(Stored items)

/-- Fault entry by a TransportError keeps a first fault, leaves STATUS.SYNC OutOfSync and appends FAULT(1), then perhaps
DONE (60 R134). -/
theorem State.transportError_effect (s : State) :
    ∃ f op st q b ok r ev, s.transportError = { s with
        fault := f, faultOp := op, faultStep := st, sync := .outOfSync, seq := q, busy := b, reading := false
        tmpOk := ok, result := r, hist := s.hist ++ (Event.fault .transportError :: ev) } ∧
      (s.fault ≠ .none → f = s.fault ∧ op = s.faultOp ∧ st = s.faultStep) ∧ f ≠ .none ∧
      (ev = [] ∨ ev = [.done s.cmdOp false]) := by
  rcases State.transportError_cases s with ⟨_, h⟩ | ⟨_, h⟩ <;> rw [h] <;> by_cases hf : s.fault = .none
  · exact ⟨.transportError, s.cmdOp, .path s.seq, .at .d1, s.busy, false, s.result, [],
      by simp [State.recordFault, State.log, hf, State.cmdOp], by simp [hf], by simp, .inl rfl⟩
  · exact ⟨s.fault, s.faultOp, s.faultStep, .at .d1, s.busy, false, s.result, [],
      by simp [State.recordFault, State.log, hf], by simp, hf, .inl rfl⟩
  · exact ⟨.transportError, s.cmdOp, .path s.seq, .idle, false, s.tmpOk, false, [.done s.cmdOp false],
      by simp [State.recordFault, State.log, hf, State.endFaulted, State.cmdOp], by simp [hf], by simp, .inr rfl⟩
  · exact ⟨s.fault, s.faultOp, s.faultStep, .idle, false, s.tmpOk, false, [.done s.cmdOp false],
      by simp [State.recordFault, State.log, hf, State.endFaulted, State.cmdOp], by simp, hf, .inr rfl⟩

/-- Acceptance (30 R74): an ABORT is taken, the fault gate ends the command, a check faults it, or it begins. -/
theorem State.accept_effect (d : Descriptor) (rest : Option Descriptor) (s : State) :
    (s.abortReq = true ∧ s.accept d rest = ({ s with port := some (s.port.getD d) } : State).takeAbort) ∨
    (s.abortReq = false ∧ s.fault ≠ .none ∧ s.accept d rest = { s with
      cmd := some d, port := rest, busy := false, result := false, seq := .idle, hist := s.hist ++ [.done d.op false] }) ∨
    (s.abortReq = false ∧ s.fault = .none ∧ ∃ c, c ≠ .none ∧ c ≠ .transportError ∧ s.accept d rest = { s with
      cmd := some d, port := rest, busy := false, fault := c, faultOp := d.op, faultStep := .accept, result := false
      seq := .idle, hist := s.hist ++ [.fault c, .done d.op false] }) ∨
    (s.abortReq = false ∧ (s.fault = .none ∨ d.op = opTeardown) ∧ opReserved d.op = false ∧ operandsOk d = true ∧
      (opUsesTransport d.op = true → d.op ≠ opTeardown → s.link = .opened) ∧
      s.accept d rest = { s with cmd := some d, port := rest, busy := true, seq := firstStep d.op }) := by
  rcases State.accept_cases d rest s with ⟨ha, h⟩ | ⟨ha, hf, _, h⟩ | ⟨ha, hf, _, c, h1, h2, h⟩ | ⟨ha, hf, h1, h2, h3, h⟩
  · exact .inl ⟨ha, by rw [h, State.presentOnPort_eq]⟩
  · exact .inr (.inl ⟨ha, hf, by rw [h]; simp [State.endFaulted, State.cmdOp]⟩)
  · exact .inr (.inr (.inl ⟨ha, hf, c, h1, h2, by
      rw [h]; simp [State.acceptFault, State.recordFault, State.endFaulted, State.cmdOp, State.log, hf]⟩))
  · exact .inr (.inr (.inr ⟨ha, hf, h1, h3, h2, by rw [h]; simp [State.goto]⟩))

/-! ### A command's step -/

/-- The bytes a write step asks the transport to send, and what it may (42 R107, R111). -/
inductive WriteStep (s : State) : Label → SubLabel → List Byte → Prop where
  | packet (o : Label) (p : Payload) (h : s.sendPayload = some p) :
      WriteStep s o .sp0 (packetBytes (buildPacket p))
  | flush (o : Label) (h : callsSync o = true) : WriteStep s o .fs0 flushBytes
  | sync1 (o : Label) (h : callsSync o = true) : WriteStep s o .fs4 [byteSync1]
  | sync2 (o : Label) (h : callsSync o = true) : WriteStep s o .fs6 [byteSync2]

/-- The value a verdict step gives STATUS.SYNC: SP2 by RESP, FS8 Synced, FSX OutOfSync (42 R106). -/
inductive VerdictStep (s : State) : SubLabel → SyncStatus → Prop where
  | sp2 : VerdictStep s .sp2 (if s.resp = byteUsbAck then .synced else .outOfSync)
  | fs8 : VerdictStep s .fs8 .synced
  | fsx : VerdictStep s .fsx .outOfSync

/-- What a step of an executing command does to the state, by the kind of the step. -/
inductive CommandEffect (s : State) : State → Prop where
  /-- A write fails. -/
  | writeFails (o : Label) (c : SubLabel) (l : List Byte) (pkt : Packet) (acc : Byte) (sy : SyncStatus) (visit : Nat)
      (hf : s.draw.fails = true) (h : s.seq = .call o c) (hw : WriteStep s o c l) :
      CommandEffect s (({ s with pktBuf := pkt, crcAcc := acc, sync := sy, tmpVisit := visit
                                 tx := s.tx ++ l.take s.draw.sent, hist := s.hist ++ [.txFail l] } : State).transportError)
  /-- A read or the poll's count fails. -/
  | readFails (o : Label) (c : SubLabel) (hf : s.draw.fails = true) (h : s.seq = .call o c)
      (hc : c = .fs1 ∨ s.readNeed c ≠ none) : CommandEffect s s.transportError
  /-- A write completes. -/
  | writes (o : Label) (c c' : SubLabel) (l : List Byte) (pkt : Packet) (acc : Byte) (sy : SyncStatus) (visit : Nat)
      (hf : s.draw.fails = false) (h : s.seq = .call o c) (hw : WriteStep s o c l)
      (hs : (c = .fs0 ∧ sy = .syncing) ∨ (c ≠ .fs0 ∧ sy = s.sync)) :
      CommandEffect s { s with pktBuf := pkt, crcAcc := acc, sync := sy, tmpVisit := visit, seq := .call o c'
                               tx := s.tx ++ l, hist := s.hist ++ [.tx l] }
  /-- A read returns. -/
  | reads (o : Label) (c : SubLabel) (n : Nat) (hf : s.draw.fails = false) (h : s.seq = .call o c)
      (hn : s.readNeed c = some n) (hl : n ≤ s.rxf.length) : CommandEffect s (s.readReturns o c n)
  /-- A read is blocked. -/
  | blocks (o : Label) (c : SubLabel) (n : Nat) (hf : s.draw.fails = false) (h : s.seq = .call o c)
      (hn : s.readNeed c = some n) (hl : s.rxf.length < n) : CommandEffect s { s with reading := true }
  /-- A visit of the poll. -/
  | polls (o : Label) (c' : SubLabel) (n : Nat) (r : Byte) (h : s.seq = .call o .fs1) :
      CommandEffect s { s with tmpNavail := n, resp := r, seq := .call o c', hist := s.hist ++ [.avail s.rxf.length] }
  /-- The poll's wait. -/
  | pollWaits (o : Label) (h : s.seq = .call o .fs2) :
      CommandEffect s { s with tmpVisit := s.tmpVisit + 1, seq := .call o .fs1, hist := s.hist ++ [.wait pollInterval] }
  /-- A wait of TAP_COMMAND. -/
  | tapWaits (l : Label) (w : Seconds) (q : Seq) (h : s.seq = .at l) (hl : l = .t1 ∨ l = .t3) :
      CommandEffect s { s with seq := q, hist := s.hist ++ [.wait w] }
  /-- The step of a pure command, or the last of TAP_COMMAND. -/
  | computes (l : Label) (acc : Byte) (pkt : Packet) (oc : Byte) (op : Packet) (od : Byte) (oxy : Byte × Byte)
      (opl : Payload) (ok : Bool) (h : s.seq = .at l) (hl : l = .k0 ∨ l = .e0 ∨ l = .t4)
      (hoc : oc ≠ s.outCrc → s.cmdOp = 0x1#4) (hop : op ≠ s.outPkt → s.cmdOp = 0x2#4)
      (hod : od ≠ s.outDpad → s.cmdOp = 0xA#4) (hxy : oxy ≠ s.outXY → s.cmdOp = 0xB#4)
      (hpl : opl ≠ s.outPayload → s.cmdOp = 0xC#4) :
      CommandEffect s (({ s with crcAcc := acc, pktBuf := pkt, outCrc := oc, outPkt := op, outDpad := od, outXY := oxy
                                 outPayload := opl } : State).complete ok)
  /-- A verdict that completes the command. -/
  | verdictEnds (o : Label) (c : SubLabel) (sy : SyncStatus) (ok1 ok : Bool) (h : s.seq = .call o c)
      (hv : VerdictStep s c sy) : CommandEffect s (({ s with sync := sy, tmpOk1 := ok1 } : State).complete ok)
  /-- A verdict after which the command goes on. -/
  | verdictGoesOn (o : Label) (c : SubLabel) (sy : SyncStatus) (ok1 ok : Bool) (q : Seq) (h : s.seq = .call o c)
      (hv : VerdictStep s c sy) : CommandEffect s { s with sync := sy, tmpOk1 := ok1, tmpOk := ok, seq := q }
  /-- TEARDOWN on a closed link. -/
  | teardownEnds (h : s.seq = .call .d0 .sp0) (hl : s.link = .closed) : CommandEffect s (s.complete false)
  /-- TEARDOWN closes the link. -/
  | closes (h : s.seq = .at .d1) : CommandEffect s (s.closeLink.complete s.tmpOk)

theorem decodeCommand_opcode (d : Descriptor) : (decodeCommand d).opcode = some d.op := by
  have all : ∀ op : OpCode, op = 0x0#4 ∨ op = 0x1#4 ∨ op = 0x2#4 ∨ op = 0x3#4 ∨ op = 0x4#4 ∨ op = 0x5#4 ∨ op = 0x6#4 ∨
      op = 0x7#4 ∨ op = 0x8#4 ∨ op = 0x9#4 ∨ op = 0xA#4 ∨ op = 0xB#4 ∨ op = 0xC#4 ∨ op = 0xD#4 ∨ op = 0xE#4 ∨
      op = 0xF#4 := by decide
  obtain ⟨op, _⟩ := d
  rcases all op with h | h | h | h | h | h | h | h | h | h | h | h | h | h | h | h <;> subst h <;> rfl

/-- Two descriptors of one command have one OP and pass or fail the operand checks alike (30 R59, R62). -/
theorem decodeCommand_eq {a b : Descriptor} (h : decodeCommand a = decodeCommand b) :
    a.op = b.op ∧ operandsOk a = operandsOk b := by
  have hop : a.op = b.op := by
    have := congrArg Instr.opcode h
    rw [decodeCommand_opcode, decodeCommand_opcode] at this
    exact Option.some.inj this
  refine ⟨hop, ?_⟩
  unfold operandsOk operandsOkWith
  rw [hop]
  obtain ⟨oa, da, _⟩ := a
  obtain ⟨ob, db, _⟩ := b
  cases hop
  dsimp only
  by_cases h1 : oa = 0x1#4
  · subst h1; cases h; rfl
  · by_cases h2 : oa = 0x2#4
    · subst h2; cases h; rfl
    · by_cases h3 : oa = 0x3#4
      · subst h3; cases h; rfl
      · by_cases h4 : oa = 0x4#4
        · subst h4; cases h; rfl
        · simp [h1, h2, h3, h4]

/-- The descriptor offered for a command is one of that command (30 R74). -/
theorem State.offered_decode {i : Instr} {d : Descriptor} (h : decodeCommand d = i) (s : State) :
    decodeCommand (s.offered i d) = i := by
  unfold State.offered
  split
  · split
    · assumption
    · exact h
  · exact h

theorem State.offered_eq {i : Instr} {d : Descriptor} (h : decodeCommand d = i) (s : State) :
    (s.offered i d).op = d.op ∧ operandsOk (s.offered i d) = operandsOk d :=
  decodeCommand_eq ((State.offered_decode h s).trans h.symm)

/-- An idle Core, ready for a command that passes the checks, begins it (30 R74). -/
theorem exec_begins {i : Instr} {d : Descriptor} (hd : encodeCommand i = some d) (h : decodeCommand d = i.core)
    (hs : s.idleReady) (hl : opUsesTransport d.op = true → s.link = .opened) (hr : opReserved d.op = false)
    (ho : operandsOk d = true) :
    exec i s = .next { s with cmd := some (s.offered i.core d), port := s.portAfter i.core, busy := true
                              seq := firstStep d.op } := by
  obtain ⟨h1, h2⟩ := State.offered_eq h s
  rw [exec_idle hd hs.1]
  rcases State.accept_effect (s.offered i.core d) (s.portAfter i.core) s with
    ⟨ha, _⟩ | ⟨_, hf, _⟩ | ⟨_, _, c, hc, _, e⟩ | ⟨_, _, _, _, _, e⟩
  · rw [hs.2.2] at ha; cases ha
  · exact absurd hs.2.1 hf
  · exfalso
    have hb : (s.accept (s.offered i.core d) (s.portAfter i.core)).busy = true := by
      unfold State.accept
      rw [if_neg (by rw [hs.2.2]; decide), if_neg (fun hx => hx.1 hs.2.1), if_neg (by rw [h1, hr]; decide),
        if_neg (by rw [h1]; exact fun hx => absurd (hl hx.1) (by rw [hx.2.2]; decide)), if_pos (by rw [h2, ho])]
      rfl
    rw [e] at hb
    cases hb
  · rw [e, h1]

theorem State.cmdOp_of_decode {i : Instr} {op : OpCode} (hi : i.opcode = some op)
    (hc : s.cmd.map decodeCommand = some i) : s.cmdOp = op := by
  unfold State.cmdOp
  cases h : s.cmd with
  | none => rw [h] at hc; cases hc
  | some d =>
    rw [h, Option.map_some, Option.some.injEq] at hc
    rw [← hc, decodeCommand_opcode] at hi
    exact Option.some.inj hi

theorem verdict_sync (b : Byte) : (if parseAck b then SyncStatus.synced else .outOfSync) =
    if b = byteUsbAck then .synced else .outOfSync := by
  unfold parseAck
  by_cases h : b = byteUsbAck <;> simp [h]

theorem State.txWrite_effect {o : Label} {c c' : SubLabel} {l : List Byte} (pkt : Packet) (acc : Byte)
    (sy : SyncStatus) (visit : Nat) (h : s.seq = .call o c) (hw : WriteStep s o c l)
    (hs : (c = .fs0 ∧ sy = .syncing) ∨ (c ≠ .fs0 ∧ sy = s.sync)) :
    CommandEffect s (({ s with pktBuf := pkt, crcAcc := acc, sync := sy, tmpVisit := visit } : State).txWrite l
      (State.goto (.call o c'))) := by
  rcases State.txWrite_cases l (State.goto (.call o c'))
    { s with pktBuf := pkt, crcAcc := acc, sync := sy, tmpVisit := visit } with ⟨hf, e⟩ | ⟨hf, e⟩ <;> rw [e]
  · exact .writeFails o c l pkt acc sy visit hf h hw
  · exact .writes o c c' l pkt acc sy visit hf h hw hs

_Assignment_
The required answer is each line of the data in which the word "faultOp" appears.

_Written response_
        fault := f, faultOp := op, faultStep := st, sync := .outOfSync, seq := q, busy := b, reading := false
      (s.fault ≠ .none → f = s.fault ∧ op = s.faultOp ∧ st = s.faultStep) ∧ f ≠ .none ∧
  · exact ⟨s.fault, s.faultOp, s.faultStep, .at .d1, s.busy, false, s.result, [],
  · exact ⟨s.fault, s.faultOp, s.faultStep, .idle, false, s.tmpOk, false, [.done s.cmdOp false],
      cmd := some d, port := rest, busy := false, fault := c, faultOp := d.op, faultStep := .accept, result := false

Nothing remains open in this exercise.